Figurilla mexicana
Te ofrezco las mazorcas solares de mi mano izquierda. Siembra los granos o muélelos como sesos de gorrión o dientes. Bajo la luna, mis mazorcas son una almohada de brasas donde puedes reclinar tu sueño. Pero no esperes de mí días de guardar, porque yo pertenezco a la intemperie. Mis collares y ajorcas no brillan, son talismanes para convocar las corrientes nocturnas, o apaciguarlas. Como las sonajas y cascabeles del viento en el follaje, como la cascada que rompe sus huesos de espuma contra las rocas, como los chillidos del ave que estrían la noche, así se escuchan, así suenan mis alhajas sin resplandor. Mi linaje es una genealogía de raíces. Estoy desnuda de nombres. Nací hace mil años pero soy más joven que tú. Mi mano derecha conoce la humedad anterior al tiempo. Con ella podría cubrir mi sexo, arrasado y limpio como un pastizal después del incendio. Mi sexo fue abierto por la más fina hoja de obsidiana hallada en las montañas. Introduce tus dedos en mi riachuelo de sangre, moja tu ser con la substancia de mi ser. Los cristales rotos que flotan en mi sangre también son tuyos. Ven a mi patria de sombra, ven a mis aguas boreales; húndete, sin remos piérdete. Vuelve a caer a la tierra de mis entrañas vacías, de donde naciste y adonde todos habrán de volver. Mira tu vértigo multiplicado en mis espejos más profundos. Yo te ofrezco las imágenes más remotas de ti, el don de vislumbrarlas un instante y acaso poder nombrarlas para que recobres tus cuerpos que arden como mazorcas en mi patria sin límites. Como una ostra aislada y expuesta, en mi centro palpita tu núcleo salvaje.
Día de campo
Entonces crucé y allá, del otro lado, entre las espesuras, algo me llamaba.
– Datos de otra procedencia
@[simp] theorem State.take_pending (s : State) : s.take.2.pending = s.pending := rfl
@[simp] theorem State.take_mem (s : State) : s.take.2.mem = s.mem := rfl
@[simp] theorem State.take_poison (s : State) : s.take.2.poison = s.poison := rfl
@[simp] theorem State.take_regs (s : State) : s.take.2.regs = s.regs := rfl
@[simp] theorem State.take_fuses (s : State) : s.take.2.fuses = s.fuses := rfl
@[simp] theorem State.take_cores (s : State) : s.take.2.cores = s.cores := rfl
@[simp] theorem State.take_sorters (s : State) : s.take.2.sorters = s.sorters := rfl
@[simp] theorem State.take_dies (s : State) : s.take.2.dies = s.dies := rfl
@[simp] theorem State.take_out (s : State) : s.take.2.out = s.out := rfl
@[simp] theorem State.take_log (s : State) : s.take.2.log = s.log := rfl
@[simp] theorem State.take_rpl (s : State) : s.take.2.rpl = s.rpl := rfl
@[simp] theorem State.take_sync (s : State) : s.take.2.sync = s.sync := rfl
@[simp] theorem State.take_noc (s : State) : s.take.2.noc = s.noc := rfl
@[simp] theorem State.take_host (s : State) : s.take.2.host = s.host := rfl
@[simp] theorem State.take_upd (s : State) : s.take.2.upd = s.upd := rfl
@[simp] theorem State.take_fab (s : State) : s.take.2.fab = s.fab := rfl
@[simp] theorem State.take_twn (s : State) : s.take.2.twn = s.twn := rfl
@[simp] theorem State.take_pwr (s : State) : s.take.2.pwr = s.pwr := rfl
@[simp] theorem State.take_sys (s : State) : s.take.2.sys = s.sys := rfl
@[simp] theorem State.take_free (s : State) : s.take.2.free = s.free + 1 := rfl
@[simp] theorem State.emit_out (s : State) (o : Out) : (s.emit o).out = s.out ++ [o] := rfl

/-! ### Reads that look at one field alone -/

@[simp] theorem State.core_wr (s : State) (a : Nat) (v : Word) (q : CoreId) : (s.wr a v).core q = s.core q := rfl
@[simp] theorem State.die_wr (s : State) (a : Nat) (v : Word) (q : DieId) : (s.wr a v).die q = s.die q := rfl
@[simp] theorem State.sorter_wr (s : State) (a : Nat) (v : Word) (q : ClusterId) : (s.wr a v).sorter q = s.sorter q := rfl
@[simp] theorem State.rdMem_wr (s : State) (a : Nat) (v : Word) (q m : Nat) : (s.wr a v).rdMem q m = s.rdMem q m := rfl
@[simp] theorem State.core_bump (s : State) (a n : Nat) (q : CoreId) : (s.bump a n).core q = s.core q := rfl
@[simp] theorem State.die_bump (s : State) (a n : Nat) (q : DieId) : (s.bump a n).die q = s.die q := rfl
@[simp] theorem State.sorter_bump (s : State) (a n : Nat) (q : ClusterId) : (s.bump a n).sorter q = s.sorter q := rfl
@[simp] theorem State.rdMem_bump (s : State) (a n : Nat) (q m : Nat) : (s.bump a n).rdMem q m = s.rdMem q m := rfl
@[simp] theorem State.core_setFld (s : State) (a : Nat) (f : Fld) (v : Nat) (q : CoreId) : (s.setFld a f v).core q = s.core q := rfl
@[simp] theorem State.die_setFld (s : State) (a : Nat) (f : Fld) (v : Nat) (q : DieId) : (s.setFld a f v).die q = s.die q := rfl
@[simp] theorem State.sorter_setFld (s : State) (a : Nat) (f : Fld) (v : Nat) (q : ClusterId) : (s.setFld a f v).sorter q = s.sorter q := rfl
@[simp] theorem State.rdMem_setFld (s : State) (a : Nat) (f : Fld) (v : Nat) (q m : Nat) : (s.setFld a f v).rdMem q m = s.rdMem q m := rfl
@[simp] theorem State.rd_setCore (s : State) (c : CoreId) (x : CoreSt) (q : Nat) : (s.setCore c x).rd q = s.rd q := rfl
@[simp] theorem State.die_setCore (s : State) (c : CoreId) (x : CoreSt) (q : DieId) : (s.setCore c x).die q = s.die q := rfl
@[simp] theorem State.sorter_setCore (s : State) (c : CoreId) (x : CoreSt) (q : ClusterId) : (s.setCore c x).sorter q = s.sorter q := rfl
@[simp] theorem State.rdMem_setCore (s : State) (c : CoreId) (x : CoreSt) (q m : Nat) : (s.setCore c x).rdMem q m = s.rdMem q m := rfl
@[simp] theorem State.rd_modCore (s : State) (c : CoreId) (f : CoreSt → CoreSt) (q : Nat) : (s.modCore c f).rd q = s.rd q := rfl
@[simp] theorem State.die_modCore (s : State) (c : CoreId) (f : CoreSt → CoreSt) (q : DieId) : (s.modCore c f).die q = s.die q := rfl
@[simp] theorem State.sorter_modCore (s : State) (c : CoreId) (f : CoreSt → CoreSt) (q : ClusterId) : (s.modCore c f).sorter q = s.sorter q := rfl
@[simp] theorem State.rdMem_modCore (s : State) (c : CoreId) (f : CoreSt → CoreSt) (q m : Nat) : (s.modCore c f).rdMem q m = s.rdMem q m := rfl
@[simp] theorem State.rd_setDie (s : State) (d : DieId) (x : DieSt) (q : Nat) : (s.setDie d x).rd q = s.rd q := rfl
@[simp] theorem State.core_setDie (s : State) (d : DieId) (x : DieSt) (q : CoreId) : (s.setDie d x).core q = s.core q := rfl
@[simp] theorem State.sorter_setDie (s : State) (d : DieId) (x : DieSt) (q : ClusterId) : (s.setDie d x).sorter q = s.sorter q := rfl
@[simp] theorem State.rdMem_setDie (s : State) (d : DieId) (x : DieSt) (q m : Nat) : (s.setDie d x).rdMem q m = s.rdMem q m := rfl
@[simp] theorem State.rd_modDie (s : State) (d : DieId) (f : DieSt → DieSt) (q : Nat) : (s.modDie d f).rd q = s.rd q := rfl
@[simp] theorem State.core_modDie (s : State) (d : DieId) (f : DieSt → DieSt) (q : CoreId) : (s.modDie d f).core q = s.core q := rfl
@[simp] theorem State.sorter_modDie (s : State) (d : DieId) (f : DieSt → DieSt) (q : ClusterId) : (s.modDie d f).sorter q = s.sorter q := rfl
@[simp] theorem State.rdMem_modDie (s : State) (d : DieId) (f : DieSt → DieSt) (q m : Nat) : (s.modDie d f).rdMem q m = s.rdMem q m := rfl
@[simp] theorem State.rd_setSorter (s : State) (k : ClusterId) (x : SorterSt) (q : Nat) : (s.setSorter k x).rd q = s.rd q := rfl
@[simp] theorem State.core_setSorter (s : State) (k : ClusterId) (x : SorterSt) (q : CoreId) : (s.setSorter k x).core q = s.core q := rfl
@[simp] theorem State.die_setSorter (s : State) (k : ClusterId) (x : SorterSt) (q : DieId) : (s.setSorter k x).die q = s.die q := rfl
@[simp] theorem State.rdMem_setSorter (s : State) (k : ClusterId) (x : SorterSt) (q m : Nat) : (s.setSorter k x).rdMem q m = s.rdMem q m := rfl
@[simp] theorem State.rd_setPoison (s : State) (a n : Nat) (p : Bool) (q : Nat) : (s.setPoison a n p).rd q = s.rd q := rfl
@[simp] theorem State.core_setPoison (s : State) (a n : Nat) (p : Bool) (q : CoreId) : (s.setPoison a n p).core q = s.core q := rfl
@[simp] theorem State.die_setPoison (s : State) (a n : Nat) (p : Bool) (q : DieId) : (s.setPoison a n p).die q = s.die q := rfl
@[simp] theorem State.sorter_setPoison (s : State) (a n : Nat) (p : Bool) (q : ClusterId) : (s.setPoison a n p).sorter q = s.sorter q := rfl
@[simp] theorem State.rdMem_setPoison (s : State) (a n : Nat) (p : Bool) (q m : Nat) : (s.setPoison a n p).rdMem q m = s.rdMem q m := rfl
@[simp] theorem State.rd_putMem (s : State) (a : Nat) (bs : List Byte) (q : Nat) : (s.putMem a bs).rd q = s.rd q := rfl
@[simp] theorem State.core_putMem (s : State) (a : Nat) (bs : List Byte) (q : CoreId) : (s.putMem a bs).core q = s.core q := rfl
@[simp] theorem State.die_putMem (s : State) (a : Nat) (bs : List Byte) (q : DieId) : (s.putMem a bs).die q = s.die q := rfl
@[simp] theorem State.sorter_putMem (s : State) (a : Nat) (bs : List Byte) (q : ClusterId) : (s.putMem a bs).sorter q = s.sorter q := rfl
@[simp] theorem State.rd_emit (s : State) (o : Out) (q : Nat) : (s.emit o).rd q = s.rd q := rfl
@[simp] theorem State.core_emit (s : State) (o : Out) (q : CoreId) : (s.emit o).core q = s.core q := rfl
@[simp] theorem State.die_emit (s : State) (o : Out) (q : DieId) : (s.emit o).die q = s.die q := rfl
@[simp] theorem State.sorter_emit (s : State) (o : Out) (q : ClusterId) : (s.emit o).sorter q = s.sorter q := rfl
@[simp] theorem State.rdMem_emit (s : State) (o : Out) (q m : Nat) : (s.emit o).rdMem q m = s.rdMem q m := rfl

/-! ### A read after a write -/

theorem State.rd_wr (s : State) (a x : Nat) (v : Word) : (s.wr a v).rd x = if x = a then v else s.rd x := Tab.get_set ..

@[simp] theorem State.rd_wr_same (s : State) (a : Nat) (v : Word) : (s.wr a v).rd a = v := by simp [State.rd_wr]

theorem State.rd_wr_other (s : State) {a x : Nat} (v : Word) (h : x ≠ a) : (s.wr a v).rd x = s.rd x := by simp [State.rd_wr, h]

@[simp] theorem State.rd_bump_same (s : State) (a n : Nat) :
    (s.bump a n).rd a = BitVec.ofNat 64 (((s.rd a).toNat + n) % 2 ^ 48) := State.rd_wr_same ..

theorem State.rd_bump_other (s : State) {a x : Nat} (n : Nat) (h : x ≠ a) : (s.bump a n).rd x = s.rd x := State.rd_wr_other _ _ h

@[simp] theorem State.rd_setFld_same (s : State) (a : Nat) (f : Fld) (v : Nat) : (s.setFld a f v).rd a = f.put (s.rd a) v := State.rd_wr_same ..

theorem State.rd_setFld_other (s : State) {a x : Nat} (f : Fld) (v : Nat) (h : x ≠ a) : (s.setFld a f v).rd x = s.rd x := State.rd_wr_other _ _ h

theorem State.core_setCore (s : State) (c d : CoreId) (x : CoreSt) : (s.setCore c x).core d = if d = c then x else s.core d := by
  unfold State.core State.setCore
  rw [Tab.get_set]
  simp only [BitVec.toNat_inj]

@[simp] theorem State.core_setCore_same (s : State) (c : CoreId) (x : CoreSt) : (s.setCore c x).core c = x := by simp [State.core_setCore]

theorem State.core_modCore (s : State) (c d : CoreId) (f : CoreSt → CoreSt) :
    (s.modCore c f).core d = if d = c then f (s.core c) else s.core d := State.core_setCore ..

@[simp] theorem State.core_modCore_same (s : State) (c : CoreId) (f : CoreSt → CoreSt) : (s.modCore c f).core c = f (s.core c) := by
  simp [State.core_modCore]

theorem State.core_modCore_other (s : State) {c d : CoreId} (f : CoreSt → CoreSt) (h : d ≠ c) : (s.modCore c f).core d = s.core d := by
  simp [State.core_modCore, h]

theorem State.die_setDie (s : State) (c d : DieId) (x : DieSt) : (s.setDie c x).die d = if d = c then x else s.die d := by
  unfold State.die State.setDie
  rw [Tab.get_set]
  simp only [BitVec.toNat_inj]

theorem State.die_modDie (s : State) (c d : DieId) (f : DieSt → DieSt) : (s.modDie c f).die d = if d = c then f (s.die c) else s.die d :=
  State.die_setDie ..

@[simp] theorem State.die_modDie_same (s : State) (d : DieId) (f : DieSt → DieSt) : (s.modDie d f).die d = f (s.die d) := by
  simp [State.die_modDie]

theorem State.sorter_setSorter (s : State) (c d : ClusterId) (x : SorterSt) :
    (s.setSorter c x).sorter d = if d = c then x else s.sorter d := by
  unfold State.sorter State.setSorter
  rw [Tab.get_set]
  simp only [BitVec.toNat_inj]

/-! ### Memory -/

theorem Tab.getRun_length {α : Type} (d : Nat → α) (t : Tab α) (k n : Nat) : (Tab.getRun d t k n).length = n := by
  induction n generalizing k with
  | zero => rfl
  | succ n ih => simp [Tab.getRun, ih]

theorem Tab.getRun_get {α : Type} (d : Nat → α) (t : Tab α) (k n i : Nat) (h : i < n) :
    (Tab.getRun d t k n)[i]'(by simpa [Tab.getRun_length] using h) = Tab.get d t (k + i) := by
  induction n generalizing k i with
  | zero => omega
  | succ n ih =>
    cases i with
    | zero => rfl
    | succ i =>
      simp only [Tab.getRun, List.getElem_cons_succ]
      rw [ih (k + 1) i (by omega)]
      congr 1
      omega
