-- ==== Sys2Proof/Laws/KeepsBase.lean ====
section
/-!
SUPPORT. Sys2Proof/Laws/KeepsBase.lean: how `Keeps` is put together, and the primitive operations that every other one is made of.
-/
namespace Sys2Proof.Machine

theorem Keeps.refl (s : State) : Keeps s s := ⟨rfl, rfl, Nat.le_refl _, List.prefix_refl _, id⟩

theorem Keeps.trans {s t u : State} (h : Keeps s t) (k : Keeps t u) : Keeps s u :=
  ⟨k.queue.trans h.queue, by have a := h.fuses; have b := k.fuses; rw [← a, ← b], Nat.le_trans h.free k.free, h.out.trans k.out,
   fun c => k.canon (h.canon c)⟩

theorem Keeps.after {s Y t : State} (k : Keeps Y t) (h : Keeps s Y) : Keeps s t := h.trans k

/-- A let-bound state on the way. -/
theorem Keeps.cut {s t : State} (x : State) (hx : Keeps s x) (h : Keeps s x → Keeps s t) : Keeps s t := h hx

/-- Fields that no clause speaks of may change. -/
theorem Keeps.mk' {s Y : State} (h : Keeps s Y) (log : LogSt) (rpl : RplSt) (sync : SyncSt) (noc : NocSt) (host : HostSt) (upd : UpdSt)
    (fab : FabSt) (twn : TwnSt) (pwr : PwrSt) (sys : SysSt) :
    Keeps s ⟨Y.pending, Y.free, Y.mem, Y.poison, Y.regs, Y.fuses, Y.cores, Y.sorters, Y.dies, Y.out, log, rpl, sync, noc, host, upd, fab, twn,
      pwr, sys⟩ :=
  h.trans ⟨rfl, rfl, Nat.le_refl _, List.prefix_refl _, fun c => ⟨c.mem, c.poison, c.regs, c.cores, c.sorters, c.dies⟩⟩

theorem Keeps.foldl {α : Type} {s Y : State} {f : State → α → State} (l : List α) (h : Keeps s Y) (hf : ∀ t x, Keeps t (f t x)) :
    Keeps s (l.foldl f Y) := by
  induction l generalizing Y with
  | nil => exact h
  | cons a l ih => exact ih (h.trans (hf Y a))

theorem Keeps.foldl_fst {α β : Type} {s Y : State} {b : β} {f : State × β → α → State × β} (l : List α) (h : Keeps s Y)
    (hf : ∀ t y x, Keeps t (f (t, y) x).1) : Keeps s (l.foldl f (Y, b)).1 := by
  induction l generalizing Y b with
  | nil => exact h
  | cons a l ih => exact ih (h.trans (hf Y b a))

theorem Keeps.ite {s a b : State} {c : Prop} [Decidable c] (ha : Keeps s a) (hb : Keeps s b) : Keeps s (if c then a else b) := by
  split
  · exact ha
  · exact hb

theorem Keeps.fst {α : Type} {s a : State} {b : α} (h : Keeps s a) : Keeps s (a, b).1 := h
theorem Keeps.snd {α : Type} {s a : State} {b : α} (h : Keeps s a) : Keeps s (b, a).2 := h

theorem Keeps.ite_fst {α : Type} {s : State} {a b : State × α} {c : Prop} [Decidable c] (ha : Keeps s a.1) (hb : Keeps s b.1) :
    Keeps s (if c then a else b).1 := by
  split
  · exact ha
  · exact hb

theorem Keeps.ite_snd {α : Type} {s : State} {a b : α × State} {c : Prop} [Decidable c] (ha : Keeps s a.2) (hb : Keeps s b.2) :
    Keeps s (if c then a else b).2 := by
  split
  · exact ha
  · exact hb

theorem Keeps.foldl_of {α β : Type} {s Y t : State} {b r : β} {f : State × β → α → State × β} {l : List α}
    (h : l.foldl f (Y, b) = (t, r)) (hf : ∀ t y x, Keeps t (f (t, y) x).1) (hY : Keeps s Y) : Keeps s t := by
  have k := Keeps.foldl_fst l hY hf (b := b)
  rw [h] at k
  exact k

/-- An operation that may fail keeps what it should when it answers. -/
structure KeepsO (s : State) (o : Option State) : Prop where
  keeps : ∀ t, o = some t → Keeps s t

/-- The same, with a value beside the state. -/
structure KeepsP {α : Type} (s : State) (o : Option (State × α)) : Prop where
  keeps : ∀ t a, o = some (t, a) → Keeps s t

theorem KeepsO.none (s : State) : KeepsO s none := ⟨by intro t h; cases h⟩
theorem KeepsO.some {s t : State} (h : Keeps s t) : KeepsO s (some t) := ⟨by intro u e; cases e; exact h⟩
theorem KeepsO.ite {s : State} {a b : Option State} {c : Prop} [Decidable c] (ha : KeepsO s a) (hb : KeepsO s b) :
    KeepsO s (if c then a else b) := by
  split
  · exact ha
  · exact hb
theorem KeepsO.after {s Y : State} {o : Option State} (k : KeepsO Y o) (h : Keeps s Y) : KeepsO s o := ⟨fun t e => h.trans (k.keeps t e)⟩
theorem KeepsO.getD {s Y : State} {o : Option State} (k : KeepsO s o) (h : Keeps s Y) : Keeps s (o.getD Y) := by
  cases o with
  | none => exact h
  | some t => exact k.keeps t rfl
theorem KeepsO.cut {s : State} {o : Option State} (x : State) (hx : Keeps s x) (h : Keeps s x → KeepsO s o) : KeepsO s o := h hx
theorem KeepsP.cut {α : Type} {s : State} {o : Option (State × α)} (x : State) (hx : Keeps s x) (h : Keeps s x → KeepsP s o) : KeepsP s o := h hx
theorem KeepsP.none {α : Type} (s : State) : KeepsP s (none : Option (State × α)) := ⟨by intro t a h; cases h⟩
theorem KeepsP.some {α : Type} {s t : State} {a : α} (h : Keeps s t) : KeepsP s (some (t, a)) := ⟨by intro u b e; cases e; exact h⟩
theorem KeepsP.ite {α : Type} {s : State} {a b : Option (State × α)} {c : Prop} [Decidable c] (ha : KeepsP s a) (hb : KeepsP s b) :
    KeepsP s (if c then a else b) := by
  split
  · exact ha
  · exact hb
theorem KeepsP.after {α : Type} {s Y : State} {o : Option (State × α)} (k : KeepsP Y o) (h : Keeps s Y) : KeepsP s o :=
  ⟨fun t a e => h.trans (k.keeps t a e)⟩

/-- A command keeps what it should when it answers a next state. -/
structure KeepsX (s : State) (o : Host.Outcome State Fault Refusal) : Prop where
  keeps : ∀ t, o = .next t → Keeps s t

theorem KeepsX.next {s t : State} (h : Keeps s t) : KeepsX s (.next t) := ⟨by intro u e; cases e; exact h⟩
theorem KeepsX.cut {s : State} {o : Host.Outcome State Fault Refusal} (x : State) (hx : Keeps s x) (h : Keeps s x → KeepsX s o) : KeepsX s o :=
  h hx

/-! ### Primitives -/

theorem State.wr_keeps (s : State) (a : Nat) (v : Word) : Keeps s (s.wr a v) :=
  ⟨rfl, rfl, Nat.le_refl _, List.prefix_refl _, fun c => ⟨c.mem, c.poison, Tab.set_wf _ _ _ _ c.regs, c.cores, c.sorters, c.dies⟩⟩

theorem State.setCore_keeps (s : State) (c : CoreId) (x : CoreSt) : Keeps s (s.setCore c x) :=
  ⟨rfl, rfl, Nat.le_refl _, List.prefix_refl _, fun h => ⟨h.mem, h.poison, h.regs, Tab.set_wf _ _ _ _ h.cores, h.sorters, h.dies⟩⟩

theorem State.setDie_keeps (s : State) (d : DieId) (x : DieSt) : Keeps s (s.setDie d x) :=
  ⟨rfl, rfl, Nat.le_refl _, List.prefix_refl _, fun h => ⟨h.mem, h.poison, h.regs, h.cores, h.sorters, Tab.set_wf _ _ _ _ h.dies⟩⟩

theorem State.setSorter_keeps (s : State) (k : ClusterId) (x : SorterSt) : Keeps s (s.setSorter k x) :=
  ⟨rfl, rfl, Nat.le_refl _, List.prefix_refl _, fun h => ⟨h.mem, h.poison, h.regs, h.cores, Tab.set_wf _ _ _ _ h.sorters, h.dies⟩⟩

theorem State.take_keeps (s : State) : Keeps s s.take.2 :=
  ⟨rfl, rfl, Nat.le_succ _, List.prefix_refl _, fun h => ⟨h.mem, h.poison, h.regs, h.cores, h.sorters, h.dies⟩⟩

theorem State.setPoison_keeps (s : State) (a n : Nat) (p : Bool) : Keeps s (s.setPoison a n p) :=
  ⟨rfl, rfl, Nat.le_refl _, List.prefix_refl _, fun h => ⟨h.mem, Tab.setRun_wf _ _ _ _ h.poison, h.regs, h.cores, h.sorters, h.dies⟩⟩

theorem State.putMem_keeps (s : State) (a : Nat) (bs : List Byte) : Keeps s (s.putMem a bs) := by
  refine ⟨rfl, rfl, Nat.le_refl _, List.prefix_refl _, fun h => ⟨Tab.setRun_wf _ _ _ _ h.mem, ?_, h.regs, h.cores, h.sorters, h.dies⟩⟩
  unfold State.putMem
  dsimp only
  split
  · exact Tab.setRun_wf _ _ _ _ h.poison
  · exact h.poison

theorem State.backInv_keeps (s : State) (a n : Nat) : Keeps s (s.backInv a n) := by
  unfold State.backInv
  split
  · exact Keeps.refl s
  · exact ⟨rfl, rfl, Nat.le_refl _, List.prefix_append _ _, fun h => ⟨h.mem, h.poison, h.regs, h.cores, h.sorters, h.dies⟩⟩

theorem State.emit_keeps (s : State) (o : Out) : Keeps s (s.emit o) :=
  ⟨rfl, rfl, Nat.le_refl _, List.prefix_append _ _, fun h => ⟨h.mem, h.poison, h.regs, h.cores, h.sorters, h.dies⟩⟩

end Sys2Proof.Machine
end

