-- ==== Sys2Proof/Laws/KeepsVm.lean ====
section
/-!
SUPPORT. Sys2Proof/Laws/KeepsVm.lean: what the operations of Machine/Vm.lean keep of a state (`Keeps`).
-/
set_option linter.unusedTactic false
set_option linter.unreachableTactic false
namespace Sys2Proof.Machine

theorem State.allocTable_keeps (s : State) : KeepsP s (State.allocTable s) := by
  unfold State.allocTable
  repeat' first
    | (with_reducible exact Keeps.refl _)
    | (with_reducible assumption)
    | (with_reducible apply Keeps.after (State.wrMem_keeps ..))
    | (with_reducible apply KeepsP.ite)
    | (with_reducible exact KeepsP.none _)
    | (with_reducible apply KeepsP.some)
    | ((fail_if_no_progress extract_lets +onlyGivenNames x); first | (refine KeepsP.cut x ?_ ?_; (on_goal 1 => unfold x); (on_goal 2 => (intro hx; clear_value x))) | (refine Keeps.cut x ?_ ?_; (on_goal 1 => unfold x); (on_goal 2 => (intro hx; clear_value x))) | clear_value x)
    | (with_reducible apply Keeps.ite)
    | (fail_if_no_progress (with_reducible apply Keeps.mk'))
    | split
    | (dsimp only)


theorem State.allocTable_keepsOf {s : State} {s0 st1 : State} {res1} (h0 : State.allocTable s = some (st1, res1)) (k0 : Keeps s0 s) : Keeps s0 st1 :=
  k0.trans ((State.allocTable_keeps s).keeps st1 res1 h0)

theorem State.freeTable_keeps (s : State) (a : Nat) : Keeps s (State.freeTable s a) := by
  unfold State.freeTable
  repeat' first
    | (with_reducible exact Keeps.refl _)
    | (with_reducible assumption)
    | (fail_if_no_progress (with_reducible apply Keeps.mk'))
    | (dsimp only)

theorem State.setPte_keeps (s : State) (a : Nat) (pa perm : Nat) (s64 : Bool) : Keeps s (State.setPte s a pa perm s64) := by
  unfold State.setPte
  repeat' first
    | (with_reducible exact Keeps.refl _)
    | (with_reducible assumption)
    | (with_reducible apply Keeps.after (State.wrNum_keeps ..))
    | (with_reducible apply Keeps.ite)
    | split
    | (dsimp only)

theorem State.rootTable_keeps (s : State) : KeepsP s (State.rootTable s) := by
  unfold State.rootTable
  repeat' first
    | (with_reducible exact Keeps.refl _)
    | (with_reducible assumption)
    | (with_reducible refine State.allocTable_keepsOf (by assumption) ?_)
    | (with_reducible apply KeepsP.after (State.allocTable_keeps ..))
    | (with_reducible apply Keeps.after (State.wr_keeps ..))
    | (with_reducible apply Keeps.foldl)
    | (with_reducible apply Keeps.foldl_fst)
    | (with_reducible refine Keeps.foldl_of (by assumption) ?_ ?_)
    | (intro _ _; beta_reduce)
    | (intro _; beta_reduce)
    | (with_reducible apply Keeps.ite_fst)
    | (with_reducible apply KeepsP.ite)
    | (with_reducible exact KeepsP.none _)
    | (with_reducible apply KeepsP.some)
    | ((fail_if_no_progress extract_lets +onlyGivenNames x); first | (refine KeepsP.cut x ?_ ?_; (on_goal 1 => unfold x); (on_goal 2 => (intro hx; clear_value x))) | (refine Keeps.cut x ?_ ?_; (on_goal 1 => unfold x); (on_goal 2 => (intro hx; clear_value x))) | clear_value x)
    | (with_reducible apply Keeps.ite)
    | (fail_if_no_progress (with_reducible apply Keeps.mk'))
    | split
    | (fail_if_no_progress simp only [Prod.mk.injEq] at *)
    | (fail_if_no_progress (with_reducible obtain ⟨rfl, -⟩ := (show (_ : State) = _ ∧ _ from by assumption)))
    | (fail_if_no_progress (with_reducible apply Keeps.fst))
    | (dsimp only)


theorem State.rootTable_keepsOf {s : State} {s0 st1 : State} {res1} (h0 : State.rootTable s = some (st1, res1)) (k0 : Keeps s0 s) : Keeps s0 st1 :=
  k0.trans ((State.rootTable_keeps s).keeps st1 res1 h0)

theorem State.split2M_keeps (s : State) (a : Nat) : KeepsO s (State.split2M s a) := by
  unfold State.split2M
  repeat' first
    | (with_reducible exact Keeps.refl _)
    | (with_reducible assumption)
    | (with_reducible refine State.allocTable_keepsOf (by assumption) ?_)
    | (with_reducible apply Keeps.after (State.setPte_keeps ..))
    | (with_reducible apply Keeps.after (State.wrNum_keeps ..))
    | (with_reducible apply Keeps.foldl)
    | (with_reducible apply Keeps.foldl_fst)
    | (with_reducible refine Keeps.foldl_of (by assumption) ?_ ?_)
    | (intro _ _; beta_reduce)
    | (intro _; beta_reduce)
    | (with_reducible apply Keeps.ite_fst)
    | (with_reducible apply KeepsO.ite)
    | (with_reducible exact KeepsO.none _)
    | (with_reducible apply KeepsO.some)
    | ((fail_if_no_progress extract_lets +onlyGivenNames x); first | (refine KeepsO.cut x ?_ ?_; (on_goal 1 => unfold x); (on_goal 2 => (intro hx; clear_value x))) | (refine Keeps.cut x ?_ ?_; (on_goal 1 => unfold x); (on_goal 2 => (intro hx; clear_value x))) | clear_value x)
    | (with_reducible apply Keeps.ite)
    | (fail_if_no_progress (with_reducible apply Keeps.mk'))
    | split
    | (fail_if_no_progress simp only [Prod.mk.injEq] at *)
    | (fail_if_no_progress (with_reducible obtain ⟨rfl, -⟩ := (show (_ : State) = _ ∧ _ from by assumption)))
    | (fail_if_no_progress (with_reducible apply Keeps.fst))
    | (dsimp only)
Oí la reverberación de la luz, toqué las cuerdas de las constelaciones, al instante el rictus de la roca se deshizo, los frutos recobraron su sabor de alba perdida, y aquel río ardió en mis manos. Al sol, lo blandí en mi diestra como una espada de mercurio. De inmediato los pájaros abandonaron las ramas y se deshojaron en el aire. La yerba era un crepitar de cigarras, felizmente insoportable. Encontré materia para mi canto y canté y cincelé mi canto en la página roja de un muro. Desasidos, los elementos volvían a ser un acorde y un acuerdo. Del silencio brotaban instrumentos músicos. A mi paso escuché el acordeón de las olas en el tumulto de mi sangre, sentí la palpitación del verano que guardaba la naranja. Allá descifré mi nombre, grabada caligrafía de sombra, polvo en los labios de la piedra. Orillé acantilados, atravesé bosques y caminé sobre los senos de una pradera. Exhausto, dormía con los ojos y los oídos abiertos bajo la bella estrella. Cuando por fin llegué, descubrí que el mar ya no estaba. En su lugar había dejado una gran perla inabarcable. En algún umbral recogí las almendras del tiempo y las puse como una tórtola en el cuenco de tus manos. Mis palabras eran astros maduros en el mantel del mediodía, astros que tú mordías y gustabas. El higo de patria carnosa tenía el sabor de tus labios. Ningún vino nos embriagaba. Teníamos loca inclinación a la carne. Nuestro abrazo fue una enlazada hoguera, puliendo una en la otra el diamante azul de su llama, erguida torre de luz que ardía y giraba y no se consumía.